# Implementación del método de Random Projections para el corpus de Twenty News Groups

A continuación se implementará el método propuesto en este [paper](./random-indexing-dr-explained.pdf).

La idea es generar la matriz $M'_{p*m}$ a partir de la matriz $M_{p*n}$ y la matriz de proyecciones $R_{n*m}$.
Donde:

* p = cantidad de documentos
* n = cantidad de palabras en el vocabulario
* m = cantidad de tópicos

La matriz $M$ contiene una fila por documento y una columna por cáda término dentro del vocabulario.
El elemento $M_{i,j}$ contendrá una medida de la cantidad de veces que aparece el término $j$ en el documento $i$. Para nuestro caso, esa medida será el tfidf. La matriz $M$ es sparsa ya que para un documento en particular, la gran mayoría de las palabras no aparecerá.

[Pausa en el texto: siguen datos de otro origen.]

/-- The table of 70_reset_and_hazards.md R260: one step from any state, every element at its reset value; what is not
the block's (parameters, system memory, the rest of the outside world) stays, by the model's reading (log entry 8). -/
def Obligations.ResetInputSetsEveryElement : Prop :=
  ∀ (s : State) (rest : List Turn), s.env.sched = .reset :: rest →
    ∃ t, step s = .next t ∧
      t.args = ⟨0, 0, 0, 0⟩ ∧ t.res = ⟨0, 0, 0, 0⟩ ∧ t.statusWord = 0 ∧ t.err = .ok ∧
      t.ring = ⟨false, 0, 0, 0, []⟩ ∧ t.sess = ⟨false, 0, 0, 0, 0, 0, 0, 0, 0⟩ ∧
      t.rateScale = 65536 ∧ t.eng.out.word = 0 ∧ t.eng.underrun = 0 ∧ t.eng.prov = .none ∧
      t.eng.dmaIdx = 0 ∧ t.eng.fillTgt = .b0 ∧ t.eng.last = ⟨0, 0⟩ ∧ t.eng.dmaClaimed = false ∧
      (∀ b, t.eng.bank b = ⟨List.replicate s.cfg.batch 0, List.replicate s.cfg.batch 0⟩) ∧
      t.job = none ∧ t.cfg = s.cfg ∧ t.mem = s.mem ∧ t.env = { s.env with sched := rest } ∧
      ∀ off : BitVec 8, t.readReg off = if off = 0x50 then 65536 else 0

/-- The machine after reset has the values of 70_reset_and_hazards.md R260 and meets the invariant; its system memory lists
nothing (log entry 7). -/
def Obligations.ResetStateMeetsInvariant : Prop :=
  State.reset.Inv ∧ State.reset.mem = [] ∧ State.reset.statusWord = 0 ∧
    ∀ off : BitVec 8, State.reset.readReg off = if off = 0x50 then 65536 else 0

/-- 10_state.md R32: STATUS field by field, with the numbers of 60_exceptions.md R220, and OUT_EN = RUNNING = the channels
claimed wherever the invariant holds. -/
def Obligations.StatusWordFields : Prop :=
  (∀ s : State,
    s.statusWord.extractLsb' 0 4 = s.err.code ∧ s.statusWord.getLsbD 4 = s.ring.present ∧
    s.statusWord.getLsbD 5 = s.sess.configured ∧ s.statusWord.extractLsb' 6 2 = s.eng.prov.code ∧
    s.statusWord.getLsbD 8 = s.eng.running ∧ s.statusWord.getLsbD 9 = decide (s.eng.playIdx = .b1) ∧
    s.statusWord.getLsbD 10 = s.eng.outEn ∧ s.statusWord.getLsbD 11 = s.eng.armed ∧
    s.statusWord.getLsbD 12 = s.eng.irqPend ∧ s.statusWord.getLsbD 13 = s.eng.inHandler ∧
    s.statusWord.extractLsb' 14 18 = 0 ∧
    (s.Inv → s.eng.outEn = s.eng.running ∧ s.eng.dmaClaimed = s.eng.running)) ∧
  [ErrCode.ok, .state, .config, .alloc, .resource, .bus, .illegal].map ErrCode.code = [0, 1, 2, 3, 4, 5, 6] ∧
  [Prov.none, .ring, .external].map Prov.code = [0, 1, 2]

/-- 30_encoding.md R80 and R81: what each offset of the window reads as. -/
def Obligations.RegisterWindowReads : Prop :=
  ∀ s : State,
    s.readReg 0x00 = 0 ∧ s.readReg 0x04 = s.statusWord ∧
    s.readReg 0x08 = s.args.a0 ∧ s.readReg 0x0C = s.args.a1 ∧ s.readReg 0x10 = s.args.a2 ∧
    s.readReg 0x14 = s.args.a3 ∧ s.readReg 0x18 = s.res.r0 ∧ s.readReg 0x1C = s.res.r1 ∧
    s.readReg 0x20 = s.res.r2 ∧ s.readReg 0x24 = s.res.r3 ∧ s.readReg 0x28 = s.ring.cap ∧
    s.readReg 0x2C = s.ring.rd ∧ s.readReg 0x30 = s.ring.wr ∧ s.readReg 0x34 = s.sess.srate ∧
    (s.readReg 0x38).extractLsb' 0 8 = s.sess.pinL ∧ (s.readReg 0x38).extractLsb' 8 8 = s.sess.pinR ∧
    (s.readReg 0x38).extractLsb' 16 2 = s.sess.nch ∧ (s.readReg 0x38).extractLsb' 18 14 = 0 ∧
    (s.readReg 0x3C).toNat = s.sess.wrap.toNat ∧ (s.readReg 0x40).toNat = s.sess.div.toNat ∧
    s.readReg 0x44 = s.sess.rate ∧ (s.readReg 0x48).toNat = s.sess.rateFrac.toNat ∧
    s.readReg 0x4C = s.eng.underrun ∧ s.readReg 0x50 = s.rateScale ∧
    (s.readReg 0x54).extractLsb' 0 16 = s.eng.out.left ∧ (s.readReg 0x54).extractLsb' 16 16 = s.eng.out.right ∧
    ∀ off : BitVec 8, 0x58 ≤ off.toNat → s.readReg off = 0
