-- ==== Sys2Proof/Laws/Ring.lean ====
section
/-! SUPPORT. The laws of the ring: occupancy, storage indices, the waiting bytes, and what the phases of a ring command
can do. -/

namespace Sys2Proof.Machine

/-- The occupancy in natural numbers, for cursors inside the ring. -/
theorem cursorGap_eq {c r w : Nat} (hr : r < c) (hw : w < c) :
    cursorGap c r w = if r ≤ w then w - r else w + c - r := by
  unfold cursorGap
  split
  · rw [Int.emod_eq_of_lt (by omega) (by omega)]; omega
  · have : ((w : Int) - r) % c = ((w : Int) - r + c) % c := by simp
    rw [this, Int.emod_eq_of_lt (by omega) (by omega)]; omega

theorem cursorGap_lt {c r w : Nat} (hc : 0 < c) : cursorGap c r w < c := by
  unfold cursorGap
  have h1 := Int.emod_nonneg ((w : Int) - r) (b := (c : Int)) (by omega)
  have h2 := Int.emod_lt_of_pos ((w : Int) - r) (b := (c : Int)) (by omega)
  omega

/-- What `Ring.Ok` gives when a ring is present. -/
theorem ringOk_present {r : Ring} (h : r.Ok) (hp : r.present = true) :
    2 ≤ r.cap.toNat ∧ r.rd.toNat < r.cap.toNat ∧ r.wr.toNat < r.cap.toNat ∧ r.bytes.length = r.cap.toNat := by
  simpa [Ring.Ok, hp] using h

theorem ringOk_absent {r : Ring} (h : r.Ok) (hp : r.present = false) : r = Ring.absent := by
  simpa [Ring.Ok, hp] using h

theorem ring_used_eq {r : Ring} (h : r.Ok) (hp : r.present = true) :
    r.used = if r.rd.toNat ≤ r.wr.toNat then r.wr.toNat - r.rd.toNat
      else r.wr.toNat + r.cap.toNat - r.rd.toNat := by
  obtain ⟨_, h2, h3, _⟩ := ringOk_present h hp
  exact cursorGap_eq h2 h3

theorem ring_used_lt {r : Ring} (h : r.Ok) (hp : r.present = true) : r.used < r.cap.toNat :=
  cursorGap_lt (by have := (ringOk_present h hp).1; omega)

/-- A storage index in natural numbers, for a cursor and a distance inside the ring. -/
theorem ring_slot_eq {r : Ring} {c : Word} {i : Nat} (hc : c.toNat < r.cap.toNat) (hi : i < r.cap.toNat) :
    r.slot c i = if c.toNat + i < r.cap.toNat then c.toNat + i else c.toNat + i - r.cap.toNat := by
  unfold Ring.slot
  split
  · exact Nat.mod_eq_of_lt (by assumption)
  · rw [Nat.mod_eq_sub_mod (by omega), Nat.mod_eq_of_lt (by omega)]

theorem ring_slot_lt {r : Ring} {c : Word} {i : Nat} (h : 0 < r.cap.toNat) : r.slot c i < r.cap.toNat :=
  Nat.mod_lt _ h

/-- A cursor moved inside the ring stays inside it. -/
theorem ring_advance_toNat {r : Ring} {c : Word} {n : Nat} (h : 0 < r.cap.toNat) :
    (r.advance c n).toNat = (c.toNat + n) % r.cap.toNat := by
  have h1 := ring_slot_lt (c := c) (i := n) h
  have h2 := r.cap.isLt
  simp only [Ring.advance, BitVec.toNat_ofNat]
  exact Nat.mod_eq_of_lt (by omega)

@[simp] theorem putAt_present (r : Ring) (c : Word) (i : Nat) (b : Byte) : (r.putAt c i b).present = r.present := rfl
@[simp] theorem putAt_cap (r : Ring) (c : Word) (i : Nat) (b : Byte) : (r.putAt c i b).cap = r.cap := rfl
@[simp] theorem putAt_rd (r : Ring) (c : Word) (i : Nat) (b : Byte) : (r.putAt c i b).rd = r.rd := rfl
@[simp] theorem putAt_wr (r : Ring) (c : Word) (i : Nat) (b : Byte) : (r.putAt c i b).wr = r.wr := rfl
@[simp] theorem putAt_used (r : Ring) (c : Word) (i : Nat) (b : Byte) : (r.putAt c i b).used = r.used := rfl
@[simp] theorem putAt_slot (r : Ring) (c d : Word) (i j : Nat) (b : Byte) :
    (r.putAt c i b).slot d j = r.slot d j := rfl

@[simp] theorem putAt_length (r : Ring) (c : Word) (i : Nat) (b : Byte) :
    (r.putAt c i b).bytes.length = r.bytes.length := by
  simp [Ring.putAt]

/-- A byte stored at another index leaves a byte as it was. -/
theorem byteAt_putAt_other {r : Ring} {c d : Word} {i j : Nat} (b : Byte) (h : r.slot d j ≠ r.slot c i) :
    (r.putAt c i b).byteAt d j = r.byteAt d j := by
  show (r.bytes.set (r.slot c i) b).getD (r.slot d j) 0 = r.bytes.getD (r.slot d j) 0
  rw [List.getD_eq_getElem?_getD, List.getElem?_set_ne (Ne.symm h), List.getD_eq_getElem?_getD]

/-- A byte stored inside the storage is read back. -/
theorem byteAt_putAt_self {r : Ring} {c : Word} {i : Nat} (b : Byte) (h : r.slot c i < r.bytes.length) :
    (r.putAt c i b).byteAt c i = b := by
  show (r.bytes.set (r.slot c i) b).getD (r.slot c i) 0 = b
  rw [List.getD_eq_getElem?_getD, List.getElem?_set_self h, Option.getD_some]

theorem putAt_ok {r : Ring} (h : r.Ok) (c : Word) (i : Nat) (b : Byte) (hp : r.present = true) :
    (r.putAt c i b).Ok := by
  have := ringOk_present h hp
  simp [Ring.Ok, hp, this]

/-- Replacing bytes by free values keeps everything but the storage, and its length. -/
theorem smear_frame (r : Ring) (c : Word) (d n : Nat) :
    r.smear c d n = { r with bytes := (r.smear c d n).bytes } ∧
      (r.smear c d n).bytes.length = r.bytes.length := by
  induction n with
  | zero => exact ⟨rfl, rfl⟩
  | succ k ih =>
    have h : r.smear c d (k + 1) = (r.smear c d k).putAt c k (Config.freeByte (d + k)) := rfl
    refine ⟨?_, by rw [h, putAt_length, ih.2]⟩
    rw [h]
    conv_lhs => rw [ih.1]
    conv_rhs => rw [ih.1]
    rfl

/-- Free values at the first `n` places after a cursor leave every other index alone. -/
theorem smear_getElem? (r : Ring) (c : Word) (d n p : Nat) (h : ∀ i < n, p ≠ r.slot c i) :
    (r.smear c d n).bytes[p]? = r.bytes[p]? := by
  induction n with
  | zero => rfl
  | succ k ih =>
    have e : (r.smear c d k).slot c k = r.slot c k := by rw [(smear_frame r c d k).1]; rfl
    show ((r.smear c d k).bytes.set ((r.smear c d k).slot c k) _)[p]? = _
    rw [e, List.getElem?_set_ne (Ne.symm (h k (by omega))), ih (fun i hi => h i (by omega))]

@[simp] theorem content_length (r : Ring) : r.content.length = r.used := by simp [Ring.content]

theorem content_getElem? {r : Ring} {i : Nat} (h : i < r.used) : r.content[i]? = some (r.byteAt r.rd i) := by
  simp [Ring.content, h]

/-- Two rings with the same cursors and the same bytes at the used indices hold the same waiting bytes. -/
theorem content_congr {r r' : Ring} (hc : r'.cap = r.cap) (hr : r'.rd = r.rd) (hw : r'.wr = r.wr)
    (hb : ∀ i < r.used, r'.byteAt r.rd i = r.byteAt r.rd i) : r'.content = r.content := by
  have hu : r'.used = r.used := by simp [Ring.used, hc, hr, hw]
  simp only [Ring.content, hu, hr]
  exact List.map_congr_left (fun i hi => hb i (List.mem_range.mp hi))

/-- The `i`-th free index after the write cursor holds no waiting byte, and differs from the other free ones. -/
theorem free_slot_ne_used {r : Ring} (h : r.Ok) (hp : r.present = true) {i j : Nat} (hi : i < r.free)
    (hj : j < r.used) : r.slot r.rd j ≠ r.slot r.wr i := by
  obtain ⟨h1, h2, h3, _⟩ := ringOk_present h hp
  have hu := ring_used_eq h hp
  have hf : r.free = r.cap.toNat - 1 - r.used := rfl
  rw [ring_slot_eq h2 (by have := ring_used_lt h hp; omega), ring_slot_eq h3 (by omega)]
  split_ifs at hu ⊢ <;> omega

theorem slot_inj {r : Ring} {c : Word} {i j : Nat} (hc : c.toNat < r.cap.toNat) (hi : i < r.cap.toNat)
    (hj : j < r.cap.toNat) (h : r.slot c i = r.slot c j) : i = j := by
  rw [ring_slot_eq hc hi, ring_slot_eq hc hj] at h
  split_ifs at h <;> omega

/-- A byte stored in the free region leaves the waiting bytes as they are. -/
theorem content_putAt_free {r : Ring} (h : r.Ok) (hp : r.present = true) {i : Nat} (hi : i < r.free) (b : Byte) :
    (r.putAt r.wr i b).content = r.content :=
  content_congr rfl rfl rfl (fun _ hj => byteAt_putAt_other b (free_slot_ne_used h hp hi hj))

/-- Free values in the free region leave the waiting bytes as they are. -/
theorem content_smear_free {r : Ring} (h : r.Ok) (hp : r.present = true) {n d : Nat} (hn : n ≤ r.free) :
    (r.smear r.wr d n).content = r.content := by
  have hf := (smear_frame r r.wr d n).1
  refine content_congr (by rw [hf]) (by rw [hf]) (by rw [hf]) (fun j hj => ?_)
  have hs : (r.smear r.wr d n).slot r.rd j = r.slot r.rd j := by rw [hf]; rfl
  simp only [Ring.byteAt, List.getD_eq_getElem?_getD, hs]
  rw [smear_getElem? _ _ _ _ _ (fun i hi => free_slot_ne_used h hp (by omega) hj)]

/-- Moving the write cursor over `n` free bytes appends them to the waiting bytes (40_ring_buffer.md R102). -/
theorem content_publish {r : Ring} (h : r.Ok) (hp : r.present = true) {n : Nat} (hn : n ≤ r.free) :
    ({ r with wr := r.advance r.wr n } : Ring).content =
      r.content ++ (List.range n).map (r.byteAt r.wr) := by
  obtain ⟨h1, h2, h3, _⟩ := ringOk_present h hp
  have hu := ring_used_eq h hp
  have hlt := ring_used_lt h hp
  have hf : r.free = r.cap.toNat - 1 - r.used := rfl
  have ha := ring_advance_toNat (r := r) (c := r.wr) (n := n) (by omega)
  have hs := ring_slot_eq (r := r) (c := r.wr) (i := n) h3 (by omega)
  rw [Ring.slot] at hs
  have hu' : ({ r with wr := r.advance r.wr n } : Ring).used = r.used + n := by
    show cursorGap r.cap.toNat r.rd.toNat (r.advance r.wr n).toNat = _
    rw [ha, hs, cursorGap_eq h2 (by split_ifs <;> omega)]
    split_ifs at hu ⊢ <;> omega
  simp only [Ring.content, hu', List.range_add, List.map_append, List.map_map]
  congr 1
  refine List.map_congr_left (fun i hi => ?_)
  have hi := List.mem_range.mp hi
  show r.byteAt r.rd (r.used + i) = r.byteAt r.wr i
  have : r.slot r.rd (r.used + i) = r.slot r.wr i := by
    rw [ring_slot_eq h2 (by omega), ring_slot_eq h3 (by omega)]
    split_ifs at hu ⊢ <;> omega
  simp only [Ring.byteAt, this]

/-- Moving the read cursor over `n` used bytes takes them from the front (40_ring_buffer.md R103). -/
theorem content_consume {r : Ring} (h : r.Ok) (hp : r.present = true) {n : Nat} (hn : n ≤ r.used) :
    ({ r with rd := r.advance r.rd n } : Ring).content = r.content.drop n := by
  obtain ⟨h1, h2, h3, _⟩ := ringOk_present h hp
  have hu := ring_used_eq h hp
  have hlt := ring_used_lt h hp
  have ha := ring_advance_toNat (r := r) (c := r.rd) (n := n) (by omega)
  have hs := ring_slot_eq (r := r) (c := r.rd) (i := n) h2 (by omega)
  rw [Ring.slot] at hs
  have hrd : (r.advance r.rd n).toNat < r.cap.toNat := by rw [ha]; exact Nat.mod_lt _ (by omega)
  have hu' : ({ r with rd := r.advance r.rd n } : Ring).used = r.used - n := by
    show cursorGap r.cap.toNat (r.advance r.rd n).toNat r.wr.toNat = _
    rw [cursorGap_eq hrd h3, ha, hs]
    split_ifs at hu ⊢ <;> omega
  apply List.ext_getElem?
  intro i
  by_cases hi : i < r.used - n
  · rw [content_getElem? (by rw [hu']; exact hi), List.getElem?_drop, content_getElem? (by omega)]
    congr 1
    have : ({ r with rd := r.advance r.rd n } : Ring).slot (r.advance r.rd n) i = r.slot r.rd (n + i) := by
      show r.slot (r.advance r.rd n) i = _
      rw [ring_slot_eq hrd (by omega), ring_slot_eq h2 (by omega), ha, hs]
      split_ifs <;> omega
    simp only [Ring.byteAt, this]
  · rw [List.getElem?_eq_none (by rw [content_length, hu']; omega),
      List.getElem?_eq_none (by rw [List.length_drop, content_length]; omega)]

/-- The ring with its read cursor moved over used bytes, or its write cursor over free ones, is still a ring. -/
theorem advance_ok {r : Ring} (h : r.Ok) (hp : r.present = true) (c d : Word) (n m : Nat) :
    ({ r with rd := r.advance c n } : Ring).Ok ∧ ({ r with wr := r.advance d m } : Ring).Ok := by
  obtain ⟨h1, h2, h3, h4⟩ := ringOk_present h hp
  have hc : 0 < r.cap.toNat := by omega
  constructor <;> simp [Ring.Ok, hp, h1, h2, h3, h4, ring_advance_toNat hc, Nat.mod_lt _ hc]

end Sys2Proof.Machine
end

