-- ==== Sys2Proof/Tests/Slice0.lean ====
section
/-! SUPPORT. Tests. The expected values come from the spec: the worked examples of its rules, or the named vectors of
95_test_vectors.md. The `witness_` theorems show states that meet the hypotheses of the statements in
Certificates/Slice0/Obligations.lean. -/

namespace Sys2Proof.Tests

open Sys2Proof.Machine

/-- The parameters of 95_test_vectors.md, with the search for a wrap narrowed to 900 to 910 so that tests are quick, and
with the two bytes of vector RB-19 admitted too. -/
def tcfg : Config.Params where
  aoeBase := 0x40000000
  sysClkHz := 125000000
  batch := 4
  wrapMin := 900
  wrapMax := 910
  d16Min := 16
  d16Max := 4095
  epsNum := 1
  epsDen := 2
  rbMaxBytes := 1048576
  pctMin := 2500
  pctMax := 40000
  rateMin := 8000
  rateMax := 96000
  pins := [(26, 27)]
  admitted := [(0x20000000, 0x2000), (0xFFFFFFFF, 1), (0, 1)]

/-- The parameters of 95_test_vectors.md with the whole range of wrap values. -/
def vcfg : Config.Params := { tcfg with wrapMin := 255, wrapMax := 4095 }

/-- System memory of the ring vectors: `A1 A2 A3 A4 A5` at 0x20000010, and RB-19's two bytes. -/
def tmem : Memory :=
  [(0, 0x66), (0x20000010, 0xA1), (0x20000011, 0xA2), (0x20000012, 0xA3), (0x20000013, 0xA4), (0x20000014, 0xA5),
    (0xFFFFFFFF, 0x55)]

/-- The block after reset, with a schedule and a host program, and draws that succeed once. -/
def blank (turns : List Turn) (prog : List HostOp) : State :=
  State.initial tcfg tmem { Env.empty with sched := turns, host := prog, alloc := [true], claim := [true] }

/-- The ring before vector RB-11: `A4 A5 A6 A7` waiting, three bytes free. -/
def ring8 : Ring := ⟨true, 8, 3, 7, [0xA1, 0xA2, 0xA3, 0xA4, 0xA5, 0xA6, 0xA7, 0]⟩

/-- The session of vector ENG-1. -/
def sess44 : Session := ⟨true, 44100, 26, 27, 2, 906, 50, 44101, 28396⟩

/-- A stopped engine after ENG-1, with a provider registered. -/
def stopped (p : Prov) : Engine :=
  { Engine.idle 4 with
    prov := p
    buf0 := Bank.fillWith 4 ⟨453, 453⟩
    buf1 := Bank.fillWith 4 ⟨453, 453⟩
    last := ⟨453, 453⟩
    out := ⟨453, 453⟩ }

/-- The engine of vector ENG-15, just started. -/
def started (p : Prov) : Engine :=
  { stopped p with
    running := true
    outEn := true
    armed := true
    dmaClaimed := true
    buf0 := ⟨[0, 453, 680, 906], [906, 453, 226, 0]⟩
    buf1 := ⟨[467, 481, 481, 481], [439, 425, 425, 425]⟩
    last := ⟨481, 425⟩
    underrun := 1 }

/-- The engine of vector ENG-19: buffer 0 has played, its completion is pending. -/
def completed (p : Prov) : Engine := { started p with armed := false, irqPend := true, dmaIdx := 4, out := ⟨906, 0⟩ }

/-- The engine of vector ENG-21: in the handler, filling buffer 0. -/
def handling (p : Prov) : Engine :=
  { started p with playIdx := .b1, inHandler := true, fillTgt := .b0, out := ⟨906, 0⟩ }

/-- A configured block with the ring of RB-11 and an engine. -/
def live (e : Engine) (turns : List Turn) (prog : List HostOp) : State :=
  { blank turns prog with ring := ring8, sess := sess44, eng := e }

/-- The state with operands. -/
def withArgs (a0 a1 a2 a3 : Word) (s : State) : State := { s with args := ⟨a0, a1, a2, a3⟩ }

/-- The state after a command (the state itself, should the command not give one). -/
def after (i : Instr) (s : State) : State :=
  match exec i s with
  | .next t => t
  | _ => s

/-- The state after a step. -/
def stepped (s : State) : State :=
  match step s with
  | .next t => t
  | _ => s

/-! Well-formedness. -/

theorem test_wf_zero_field : (CmdWord.mk 0x01 1).wf = false := by decide
theorem test_wf_unlisted_opcode : (CmdWord.mk 0x08 0).wf = false := by decide
theorem test_wf_listed_opcode : (CmdWord.mk 0x25 0).wf = true := by decide
theorem test_wf_params : tcfg.wf = true ∧ vcfg.wf = true := by decide
theorem test_wf_wrap_zero : ({ tcfg with wrapMin := 0 } : Config.Params).wf = false := by decide
theorem test_wf_wrap_order : ({ tcfg with wrapMin := 911 } : Config.Params).wf = false := by decide
theorem test_wf_wrap_wide : ({ tcfg with wrapMax := 65536 } : Config.Params).wf = false := by decide
theorem test_wf_div_zero : ({ tcfg with d16Min := 0 } : Config.Params).wf = false := by decide
theorem test_wf_div_order : ({ tcfg with d16Max := 15 } : Config.Params).wf = false := by decide
theorem test_wf_batch_zero : ({ tcfg with batch := 0 } : Config.Params).wf = false := by decide
theorem test_wf_batch_wide : ({ tcfg with batch := 65536 } : Config.Params).wf = false := by decide
theorem test_wf_eps : ({ tcfg with epsDen := 0 } : Config.Params).wf = false := by decide
theorem test_wf_pins : ({ tcfg with pins := [(26, 256)] } : Config.Params).wf = false := by decide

La matriz $M'$ contiene una fila por documento y una columna por cada tópico. El elemento $M'_{i,j}$ contiene una medida de cuánto aporta el tópico $j$ a la construcción del documento $i$.

El método propuesto por el paper consta en:

1) Construcción de la matriz $M_{p*n}$ a partir del corpus generado por los artículos de Twenty News Groups. Esto se hará en un script de Python aparte para no ensuciar con código secundario esta notebook.

2) Generación de la matriz de proyección $R$. Mas adelante se dará un detalle de la generación de esta matriz.

3) Cálculo de la matriz $M'$ como la proyección definida por $R$ de la matriz $M$ en el espacio de menor dimensión.

Una vez calculada esta transformación, podremos hacer el siguiente análisis:

1) Tomar un palabra en particular del vocabulario (como un documento en el espacio de dimensión n cuyas componentes son todas cero salvo la componente que representa la palabra elegida que vale uno), transformarla con R y recuperar los k documentos vecinos.

2) Tomar varias palabras del vocabulario (mismo procedimiento que el anterior, pero con más componentes en uno), transformarlas con R y recuperar los k documentos vecinos a este vector en el espacio de dimensión reducida.

3) Tomar documentos de referencia de $M'$ y buscar sus k documentos mas cercanos en el espacio de dimensión reducida.

Para cada punto definido anteriormente, se puede hacer una evaluación cualitativa de los resultados. ** Discutir un mecanismo de evaluación cuantitativo.**

# Construcción de la matriz $M$

Para construir la matriz $M$ se utilizarán los artículos extraídos en esta [notebook](./Corpus que se utilizará para la comparación de métodos.ipynb).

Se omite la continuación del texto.